Perhaps even more concerning than SEO-hacking by corporate interests and political disinformation, however, is the recent adoption by Canadian law enforcement agencies of predictive policing and algorithmic surveillance technologies. These technologies in themselves are not without merit but they have been implemented with almost no scrutiny by media or legislators and thus their potential to perpetuate and magnify systemic discrimination through entrenched feedback looping has gone almost completely unanalyzed. When, in the summer of 2020, the University of Toronto’s Faculty of Law reviewed the practices of several police forces across Canada who had adopted such technologies, they recommended an immediate nation-wide moratorium on all algorithmic policing technologies pending a comprehensive review through judicial inquiry. Their report specifically cited the need for transparency in the development and implementation of such technologies.

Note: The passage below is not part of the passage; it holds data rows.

/-- Settles O40, by induction from the last write back: either it is to the address read, or the earlier
ones decide. -/
theorem readReturnsTheMostRecentWrite : Obligations.ReadReturnsTheMostRecentWrite := by
  unfold Obligations.ReadReturnsTheMostRecentWrite
  intro writes s a hs hrange
  induction writes using List.reverseRecOn with
  | nil => rfl
  | append_singleton earlier last ih =>
    rw [List.foldl_append, List.reverse_append]
    have hwf := State.foldl_memWrite_wf earlier hs
    by_cases hlast : last.1 = a
    · subst hlast
      have hinRange : last.1 ≤ 8191 := hrange last (by simp)
      rw [List.reverse_singleton, List.singleton_append, List.find?_cons_of_pos (by simp)]
      exact State.memRead_memWrite_same hwf hinRange last.2
    · rw [List.reverse_singleton, List.singleton_append,
        List.find?_cons_of_neg (by simpa using hlast),
        ← ih fun c hc => hrange c (List.mem_append_left _ hc)]
      exact State.memRead_memWrite_other _ last.2 (Ne.symm hlast)

/-! ### The next fetch -/

/-- Settles O38: the stored word stands at the `pc` of the next step, which fetches it. -/
theorem storeToNextAddressIsFetchedNext : Obligations.StoreToNextAddressIsFetchedNext := by
  unfold Obligations.StoreToNextAddressIsFetchedNext
  intro s rd rs1 imm hrun hwf hnext hdecode haddress
  obtain ⟨t, hexec, hstored, -, -, hpc, htrun⟩ :=
    exec_sw_in_range rd hrun hwf (haddress.trans_le hnext)
  refine ⟨t, ?step, hpc, ?fetched⟩
  case step => rw [step_of_running_of_le hrun (Nat.le_of_succ_le hnext), hdecode, hexec]
  case fetched =>
    rw [step_of_running_of_le htrun (hpc.trans_le hnext), hpc, ← haddress, hstored]

/-- The host's 16 bits are the word placed. -/
theorem State.withFetchWord_sixteen (s : State) (w : Nat) :
    s.withFetchWord 16 w = s.placeFetchWord (BitVec.ofNat 16 w) := by
  have hword : BitVec.ofNat 16 (w % 2 ^ 16) = BitVec.ofNat 16 w :=
    BitVec.eq_of_toNat_eq (by simp only [BitVec.toNat_ofNat, Nat.mod_mod])
  rw [State.withFetchWord, hword]

/-- In a canonical memory the word placed is the one that stands at `pc`. -/
theorem State.memRead_placeFetchWord {s : State} (hwf : s.mem.wf) (hpc : s.pc ≤ 8191) (w : Word) :
    (s.placeFetchWord w).memRead s.pc = w := State.memRead_memWrite_same hwf hpc w

/-- Settles O39: placing is one memory write at `pc`. -/
theorem placedFetchWordIsRunByTheNextStep : Obligations.PlacedFetchWordIsRunByTheNextStep := by
  unfold Obligations.PlacedFetchWordIsRunByTheNextStep
  intro s w hrun hwf hpc _
  rw [State.withFetchWord_sixteen]
  refine ⟨?step, fun _ => rfl, fun a ha => State.memRead_memWrite_other s _ ha, rfl, hrun⟩
  case step =>
    rw [step_of_running_of_le (by exact hrun) (by exact hpc), State.placeFetchWord_pc,
      State.memRead_placeFetchWord hwf hpc]

end Sys2Proof.Machine
end

section
/-! Proofs about the start and the end of a run (spec 70_reset_and_hazards.md, 40_execution_cycle.md
section 2): which images start one, what every state of it keeps, and where it ends. -/

namespace Sys2Proof.Machine

/-! ### The start -/

/-- An image that does not fit the memory starts no run (70_reset_and_hazards.md R166). -/
theorem Loader.start_of_gt {image : List Word} (h : 8192 < image.length) :
    Loader.start image = none := if_neg (Nat.not_le.mpr h)

theorem Loader.start_eq_none_iff (image : List Word) :
    Loader.start image = none ↔ 8192 < image.length := by
  constructor
  · intro hnone
    by_contra hfit
    nomatch (Loader.start_of_le (Nat.not_lt.mp hfit)).symm.trans hnone
  · exact Loader.start_of_gt

/-- A run that starts, starts in the start state of its image. -/
theorem Loader.eq_startState_of_start {image : List Word} {s : State}
    (h : Loader.start image = some s) : s = Loader.startState image := by
  have hfit : image.length ≤ 8192 := by
    by_contra hlong
    nomatch (Loader.start_of_gt (Nat.not_le.mp hlong)).symm.trans h
  rw [Loader.start_of_le hfit] at h
  exact (Option.some.inj h).symm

These examples are not meant to be evidence for a kind of techno-nihilism. There is no question that the Artificial Intelligence we benefit from by using digital algorithms to compute mass-quantities of information enables us to make rapid decisions we otherwise would not be able to make. Algorithmic amplification was one of the first tools researchers turned to in the search for a vaccine to COVID-19. Arguably the necessity of algorithmic amplification to make decisions increases concomitantly to the escalating importance of those decisions. Put more simply, the more important the decision, the more data we need to process in order to make it an informed decision. This is the best argument for demanding transparency in big tech’s use of algorithms. And there are policy answers out there. The U of T investigators recommended police forces produce “algorithmic impact assessments” before implementing new data-driven policing techniques as well as publish annual reports that disclose details about how algorithmic policing technologies are being used, including information about any associated data. Such policy tools would allow the public to have an informed debate about the merits and dangers of such technologies. Legislating similar requirements across algorithm-enabled industries would bring some order to the chaos that is often found in cyberspace and which is, unfortunately, spilling over into the real world with increasing frequency.